Experimental Stem Cell Therapy Stops Multiple Sclerosis In Its Tracks
Five-year results suggest the treatment may be ground-breaking
The prognosis for people affected by multiple sclerosis (MS), a degenerative autoimmune disorder that decimates the central nervous system, is a bleak one. The disease often begins with a sudden burst of neurological symptoms like muscle spasms, vision problems, and trouble walking, then progresses differently, depending on which form of MS someone has. But eventually, nearly everyone with the disease comes to the point of being unable to move, breathe, or live independently. And sufferers on average live anywhere from five to ten years less than the general public.
Currently, the best medications we have available do little more than slow MS down, or tamp down people’s symptoms. But an experimental therapy continues to provide the first glimmers of something ground-breaking — an actual way to stop one form of the disease in its tracks, and maybe even reverse some of the damage already done.
In this month’s Neurology, researchers detailed the final five-year-old results of a small clinical trial called HALT-MS. Twenty-four volunteers with MS who hadn’t responded to conventional drugs were first given a powerful form of chemotherapy, high-dose immunosuppressive therapy (HDIT), that wiped out their immune system. Then they were given a transplant of their own stem cells taken out earlier, known as autologous hematopoietic cell transplant (HCT). These purified cells, the researchers theorized, would seed a new generation of uncorrupted white blood cells and reset the immune system, freezing MS in its place.
For the most part that’s exactly what the combination HDIT/HCT therapy did. Nearly 70 percent of patients, five years in, have experienced no signs of the disease progressing. They haven’t had a relapse of symptoms, become more disabled, or had new brain lesions show up in imaging exams. Some have actually improved physically in the years since the treatment. And even those not in complete remission appear to be suffering less than before. Importantly, though the treatment isn’t free of side-effects, there haven’t been severe ones. There were three deaths seen during the trial, all of whom experienced worsening MS, but none were attributed to the treatment.
The volunteers all had relapsing-remitting MS, the most common form, in which symptoms come and go with little rhyme or reason.

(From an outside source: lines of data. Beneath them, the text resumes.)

/-- Route a request under the live map and start, or send, its prompt phase (R463). -/
def State.routeReq (s : State) (k : Nat) : Option State :=
  match s.req k with
  | none => none
  | some r =>
    let p := r.part
    let a := if r.src = .remote then (s, some s.devId) else s.pickPrompt p r.tried
    let epoch := if r.src = .remote then r.epoch else s.liveEpoch p
    match a.2 with
    | none => some (s.reqEnd k stNoPool none)
    | some pm =>
      if pm = s.devId then
        let g := a.1.pickGen p pm r.tried
        match g.2 with
        | none =>
          if s.canFallBack r then (s.setReq k { r with epoch := epoch, promptDev := pm, genDev := pm, second := none }).startPrompt k true
          else some (s.reqEnd k stNoPool none)
        | some gm =>
          let second := if gm = pm then none else g.1.pickSecond p epoch pm gm []
          (g.1.setReq k { r with epoch := epoch, promptDev := pm, genDev := gm, second := second }).startPrompt k false
      else
        let r1 := { r with epoch := s.liveEpoch p, promptDev := pm, st := .prefill }
        let body := bits r.raw 64 384 * 2 ^ 128
        let ga := match r.store with | some x => s.devId * 281474976710656 + x.1 | none => 0
        some ((a.1.setReq k r1).sendServe r1 pm 1 0 r1.epoch body (leBytes (setBits (setBits 0 0 64 ga) 64 23 (rqLen r.raw)) 64))

/-- A sequence with released blocks goes to RECOMPUTE when frames for them can be allocated from its batch's tiles (R258). -/
def State.startRecompute (s : State) (k : Nat) : Option State :=
  match s.req k with
  | none => none
  | some r =>
    let h := k % 65536
    let rel := (List.range r.held).filter (fun i => btReleased (s.btGet r.part h i))
    let go := rel.foldl (fun (a : Option State) i => match a with
      | none => none
      | some t => t.allocBlocks r.part h (match r.batch with | some b => t.rd (Reg.SRV_BATCH_CFG.tiles b) | none => 0) r.pair 1 i) (some s)
    go.map (fun t => t.setReq k { r with st := .recompute, ready := match rel with | i :: _ => i | [] => r.held })

/-- R254: at an edge, the first request of partition p in priority order whose prompt phase can start does. -/
def execPromptPhaseStart (p : Nat) (s : State) : Host.Outcome State Fault Refusal :=
  let l := reqSort (s.srv.reqs.filter (fun e => decide (e.2.part = p) && s.partState p == 1 && e.2.leaving.isNone &&
    e.2.st == .queued && (!rqAdEn e.2.raw || e.2.slot.isSome)))
  match l.findSome? (fun e => s.routeReq e.1) with
  | some t => .next t
  | none => .next s

/-! ### Batches (R241 to R245, R255 to R258) -/

/-- Tokens of the next step of a sequence: one and its draft (R244). -/
def State.nNew (s : State) (r : Req) : Nat :=
  1 + (match r.qctx with | some c => cxDraftCur (s.ctxHead r.part c) | none => rqDraft r.raw)
/-- Blocks a sequence lacks for its next step. -/
def State.blocksShort (s : State) (r : Req) : Nat := cdiv (r.toks.length + s.nNew r) 64 - r.held

/-- A seated sequence is paused: its seat is free, the rest stays. -/
def State.pauseSeq (s : State) (b k : Nat) : State :=
  let x := s.batch b
  (s.setBatch b { x with seats := x.seats.filter (fun y => decide (y ≠ k)) }).modReq k (fun r => { r.flag 8 with st := .paused })
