/-- Hand a 64-byte command to an engine: `here` whether the engine is there, `room` whether it can accept, `node` its tile, `give` what
it does with it; `mark` whether the command allows the variance mark. Behind a failed mesh link it is dropped (R30). -/
def engineRun (here room : State → Nat → Bool) (node : Nat → Nat) (mark : State → Bank → Nat → Bool) (give : State → Nat → EngCmd → State)
    (x : Issue) (w : Word) (t : State) (k : Nat) (b : Bank) : CRes :=
  let core := keyCore k
  let a := b.aR (wf w 48 4)
  let r := b.aR (wf w 44 4)
  let sem := eSem w
  if !here t (eTarget w) then .fault 0x3017 0 0
  else if a % 64 ≠ 0 ∨ r % 32 ≠ 0 then .fault 0x3012 0 (if a % 64 ≠ 0 then a else r)
  else if (match sem with | some q => !t.semOwned q b.part | none => false) = true then .fault 0x3016 0 0
  else
    let c1 := t.storeCheck x.tile x.core b.part true [(a, 64)]
    let c2 := t.storeCheck x.tile x.core b.part false [(r, 32)]
    if c1 ≠ 0 then .fault c1 0 a
    else if c2 ≠ 0 then .fault c2 0 r
    else if t.storeWait core [(a, 64), (r, 32)] || !room t (eTarget w) then .wait
    else
      let raw := Mem.rdN t.core.store (storeKey core a) 64
      if wVar w && !mark t b raw then .fault 0x3010 0 0
      else if (t.meshCut x.tile (node (eTarget w))).isSome then .ok (t.meshRecord x.tile (node (eTarget w)) 1) [] 0
      else .ok (give t (eTarget w) { raw := raw, part := b.part, ctx := b.ctx, tag := b.d.tag, core := core, res := r, sem := sem }) [] 0

/-- Issue of an engine command with opcode `op` (R196). -/
def engineIssue (op limit : Nat) (body : Issue → Word → State → Nat → Bank → CRes) (x : Issue) (w : Word) (s : State) :
    Host.Outcome State Fault Refusal :=
  coreIssue x w op false (wf w 0 29 == 0 && decide (eTarget w < limit)) [.a (wf w 48 4), .a (wf w 44 4)] s (body x w)
    (lines := fun _ b => [(b.aR (wf w 48 4), 64), (b.aR (wf w 44 4), 32)])

/-- A COLL, an IKC and a QLC run. A Quill's queue holds 64 (R271). -/
def bodyColl (x : Issue) (w : Word) (t : State) (k : Nat) (b : Bank) : CRes :=
  engineRun (fun t d => t.tilePresent d && !t.colFenced d) (fun _ _ => true) (fun d => d)
    (fun t b c => !NMap.get false t.part.copper b.part && clReduces c && (clFmt c == 8 || clFmt c == 0xA) && decide (clRop c < 3))
    (fun t d c => t.colAccept d c) x w t k b
def bodyIkc (x : Issue) (w : Word) (t : State) (k : Nat) (b : Bank) : CRes :=
  engineRun (fun t n => t.tilePresent n) (fun _ _ => true) (fun n => n) (fun _ _ _ => false)
    (fun t n c => { t with srv := { t.srv with ink := NMap.put [] t.srv.ink n (t.inkQueue n ++ [c]) } }) x w t k b
def bodyQlc (x : Issue) (w : Word) (t : State) (k : Nat) (b : Bank) : CRes :=
  engineRun (fun t j => t.quillPresent j && !t.quillFenced j) (fun t j => decide ((t.quillQueue j).length < 64)) (fun j => 4 + j)
    (fun _ _ _ => false) (fun t j c => t.setQuillQueue j (t.quillQueue j ++ [c])) x w t k b

/-- COLL: launches a collective on the engine of base die `target`. -/
def execColl (x : Issue) (w : Word) (s : State) : Host.Outcome State Fault Refusal := engineIssue 0x78 10 bodyColl x w s
/-- IKC: a command to the Inkwell controller of a compute tile. -/
def execIkc (x : Issue) (w : Word) (s : State) : Host.Outcome State Fault Refusal := engineIssue 0x79 8 bodyIkc x w s
/-- QLC: a command to a Quill. -/
def execQlc (x : Issue) (w : Word) (s : State) : Host.Outcome State Fault Refusal := engineIssue 0x7A 4 bodyQlc x w s

end Sys2Proof.Machine
end

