/-- Set the kind of tiles [a, a + n) of a Nib. -/
def State.setKind (s : State) (core nib a n v : Nat) : State :=
  let m := upto n s.core.accKind (fun i m => NMap.put 0 m (accTile core nib (a + i)) v)
  { s with core := { s.core with accKind := m } }

def State.anchorOf (s : State) (core nib q : Nat) : Int := NMap.get 0 s.core.anchor (accTile core nib q)
def State.setAnchor (s : State) (core nib q : Nat) (v : Int) : State :=
  { s with core := { s.core with anchor := NMap.put 0 s.core.anchor (accTile core nib q) v } }

/-- Reload the buffers of the mask that are tagged with another context (R96). -/
def State.reloads (s : State) (core buf : Nat) (b : Bank) (nibs : List Nat) : State :=
  each nibs s (fun nib t =>
    match NMap.find b.nlw (2 * nib + buf) with
    | some r => if NMap.get 0 t.core.wtag (wbufTag core nib buf) = ctxTag b then t else t.loadWeightTile core nib buf r (ctxTag b)
    | none => t)

/-- The recorded loads of the mask's Nibs whose buffer needs a reload, as ranges. -/
def State.reloadRanges (s : State) (core buf : Nat) (b : Bank) (nibs : List Nat) : List (Nat × Nat) :=
  nibs.flatMap (fun nib =>
    match NMap.find b.nlw (2 * nib + buf) with
    | some r => if NMap.get 0 s.core.wtag (wbufTag core nib buf) = ctxTag b then [] else nlwRanges r
    | none => [])

/-- The accumulator memory with row i of one Nib's part of an NMM added, and the flags it raised. -/
def State.nmmOn (s : State) (core nib buf acc cls : Nat) (r : NlwRec) (copper zero : Bool) (af base stride sc i : Nat) : State × Nat :=
  let y := s.nmmRow core nib buf acc cls r copper zero (s.anchorOf core nib acc) af base stride sc i
  ({ s with core := { s.core with acc := y.1 } }, y.2)

/-- Row i of one Nib of an NMM: with row 0 the anchor and what the tiles now hold; the poison of what it starts afresh; its sums. -/
def State.nmmStep (s : State) (core nib buf : Nat) (b : Bank) (w : Word) (copper : Bool) (i flags : Nat) : State × Nat :=
  let cls := nibClass (mFmtIn w)
  let span := accSpan copper cls
  match NMap.find b.nlw (2 * nib + buf) with
  | none => (s, flags)
  | some rc =>
    let u := if i = 0 then s.setKind core nib (mAcc w) span.1 span.2 else s
    let u := if i = 0 ∧ (copper && mZero w && decide (cls ≤ 1)) = true then u.setAnchor core nib (mAcc w) (mAnchor w) else u
    let u := if mZero w then u.clearPoison core nib (mAcc w) span.1 i else u
    let y := u.nmmOn core nib buf (mAcc w) cls rc copper (mZero w) (mFmtIn w) (b.aR (mSrc w)) (b.sR (mStride w)) (b.aR (mScale w)) i
    (y.1, Nat.lor flags y.2)

/-- Row i of an NMM on every Nib of its mask. -/
def State.nmmRows (s : State) (core buf : Nat) (b : Bank) (w : Word) (copper : Bool) (i : Nat) : State × Nat :=
  (maskNibs (mMask w)).foldl (fun (st : State × Nat) nib => st.1.nmmStep core nib buf b w copper i st.2) (s, 0)

/-- The core-store ranges of activation row i, its scales with it (R90). -/
def Bank.actRow (b : Bank) (w : Word) (i : Nat) : List (Nat × Nat) :=
  let af := mFmtIn w
  (b.aR (mSrc w) + i * b.sR (mStride w), rowLen af (tileK af)) :: (if isMx af then [(b.aR (mScale w) + 8 * i, tileK af / 32)] else [])

/-- The core-store ranges an NMM reads: the reloads it needs and its activation rows. -/
def State.nmmRanges (s : State) (core : Nat) (b : Bank) (w : Word) : List (Nat × Nat) :=
  s.reloadRanges core (mBuf w) b (maskNibs (mMask w)) ++ (List.range 128).flatMap (b.actRow w)

/-- The first Nib of the mask on which row i of an NMM's tiles is poisoned and is read (R102). -/
def State.nmmPoison (s : State) (core : Nat) (w : Word) (copper : Bool) (i : Nat) : Option Nat :=
  if mZero w then none
  else (maskNibs (mMask w)).find? (fun nib =>
    (List.range (accSpan copper (nibClass (mFmtIn w))).1).any (fun a => s.rowBad (accTile core nib (mAcc w + a)) i))

/-- An NMM runs from row `start` on. Of several faults the first of WBUF_EMPTY, NIB_FORMAT, ALIGN, OWNER_VIOLATION, those of a reload,
a weight buffer's NIB_PARITY, then row by row the store's and an accumulator's NIB_PARITY (assumption 71). -/
def bodyNmm (x : Issue) (w : Word) (start : Nat) (_ : List Nat) (t : State) (k : Nat) (b : Bank) : CRes :=
  let core := keyCore k
  let nibs := maskNibs (mMask w)
  let buf := mBuf w
  let cls := nibClass (mFmtIn w)
  let copper := t.copper b.part
  let acc := mAcc w
  let span := accSpan copper cls
  let recs := nibs.map (fun nib => (nib, NMap.find b.nlw (2 * nib + buf)))
  match recs.find? (fun e => e.2.isNone) with
  | some e => .fault 0x301B e.1 0
  | none =>
    let clash := recs.find? (fun e => match e.2 with | some r => decide (nibClass r.wtFmt ≠ cls) | none => false)
    let badAcc := (span.1 == 4 && decide (acc % 4 ≠ 0)) || (cls == 4 && decide (acc % 2 ≠ 0))
    let tiles := (List.range span.1).map (fun i => acc + i)
    match firstFault [(cls == 9 || clash.isSome || badAcc, 0x301A), (decide (b.sR (mStride w) % 64 ≠ 0), 0x3012),
        (tiles.any (fun i => !t.accOwned x.tile x.core i b.part), 0x3015)] with
    | some c => .fault c (match clash with | some e => e.1 | none => nibs.headD 0) 0
    | none =>
      let c := t.storeCheck x.tile x.core b.part true (t.reloadRanges core buf b nibs)
      if c ≠ 0 then .fault c (nibs.headD 0) 0
      else if t.storeWait core (t.nmmRanges core b w) || tiles.any (t.accZeroing core) then .wait
      else
        let t := t.reloads core buf b nibs
        match nibs.find? (fun nib => NMap.get false t.core.wbufBad (wbufTag core nib buf)) with
        | some nib => .trap { t with core := { t.core with wtag := NMap.put 0 t.core.wtag (wbufTag core nib buf) 0 } } 0x301D nib 0
        | none =>
          (unitLoop (t.cutOf x b) (fun u i _ =>
            let c := u.storeCheck x.tile x.core b.part true (b.actRow w i)
            (if c ≠ 0 then .fault c (nibs.headD 0) (b.aR (mSrc w) + i * b.sR (mStride w))
             else
               match u.nmmPoison core w copper i with
               | some nib => .fault 0x301D nib 0
               | none => (let r := u.nmmRows core buf b w copper i
                          .ok (r.1.meter b.part 1 nibs.length) [] r.2), [])) (128 - start) start t [] 0).done
            (fun u => u.inc (Reg.TILE_CORE_CNT.nmm x.tile x.core) 1)

/-- NMM (R87): 128 activation rows through the Nibs of the mask into the named accumulator of each. -/
def execNmm (x : Issue) (w : Word) (s : State) : Host.Outcome State Fault Refusal :=
  coreIssue x w 0x41 false (!wVar w && onlyBits w (msk 20 36) && !maskBad x.tile (mMask w))
    [.a (mSrc w), .s (mStride w), .a (mScale w)] s (bodyNmm x w 0 []) (lines := fun t b => t.nmmRanges (keyCore (bankKey x.tile x.core x.bank)) b w)

/-! ### NDRN (R100, R139, R179) -/

/-- One converted element: pattern, flags, in a floating-point output format (R128: a finite overflow saturates). -/
def drainEl (fmt : Nat) (md : RMode) (v : Val) : Nat × Nat :=
  match fmtOf fmt with
  | none => (0, 0)
  | some f =>
    let r := f.encode md .sat v
    (r.1, Nat.lor (Nat.lor (nanFlags [v]) (if fmt == 0 && v.isInf then flagInvalid else 0)) r.2)

/-- An integer shifted right with RNE and saturated to w bits (R124, R125). -/
def drainInt (i : Int) (sh w : Nat) : Nat × Nat := let c := clampInt (rshiftRne i sh) w; (ofInt c.1 w, if c.2 then flagSat else 0)

/-- The value of a quad's element (R139). -/
def quadVal (kind : Nat) (anchor : Int) (v : Nat) : Val :=
  if v = quadMarker then .nan
  else
    let i := sInt v 128
    .fin (decide (i < 0)) i.natAbs (if kind = 4 then 0 else anchor - 80)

“The evidence at this time is encouraging, but it isn’t definitive,” study author Dr. Linda Griffith, a researcher at the National Institute of Allergy and Infectious Diseases (NIAID), which sponsored the study, told Vocativ.
As Vocativ has previously reported, this isn’t the first trial to find similar success rates for HDIT/HCT, though it does come with its own dangers. Patients can die from it, and like all kinds of chemotherapy, the deliberate weakening of the immune system often leads to more infections. It also doesn’t seem to be as effective for more advanced types of MS, when the disease has stopped causing active inflammation, said Griffith. And while it could be promising for people in the earliest stages of MS, the research needed to promote it as a first-line treatment isn’t there yet either, she added.
For now, the only trials of HDIT/HCT have been small and isolated. And though the effects of it when successful seem to extend as far out as 13 years later, it’s too early to call it a full-on cure. We still don’t have a clear grasp of why MS happens in the first place, but it’s thought that multiple triggers like infections and unlucky genetics combine to increase people’s risk. So even if resetting someone’s immune system does treat MS completely, it’s plausible that some percentage of patients could fall victim to it again down the road, Griffith explained. We just don’t know enough right now.
But Griffith is hopeful that larger, randomized studies will be underway within the next year or so. And if those prove to be as successful as the HALT-MS trial and others, the therapy could someday soon lead to a light at the end of tunnel for the millions of MS sufferers alive today.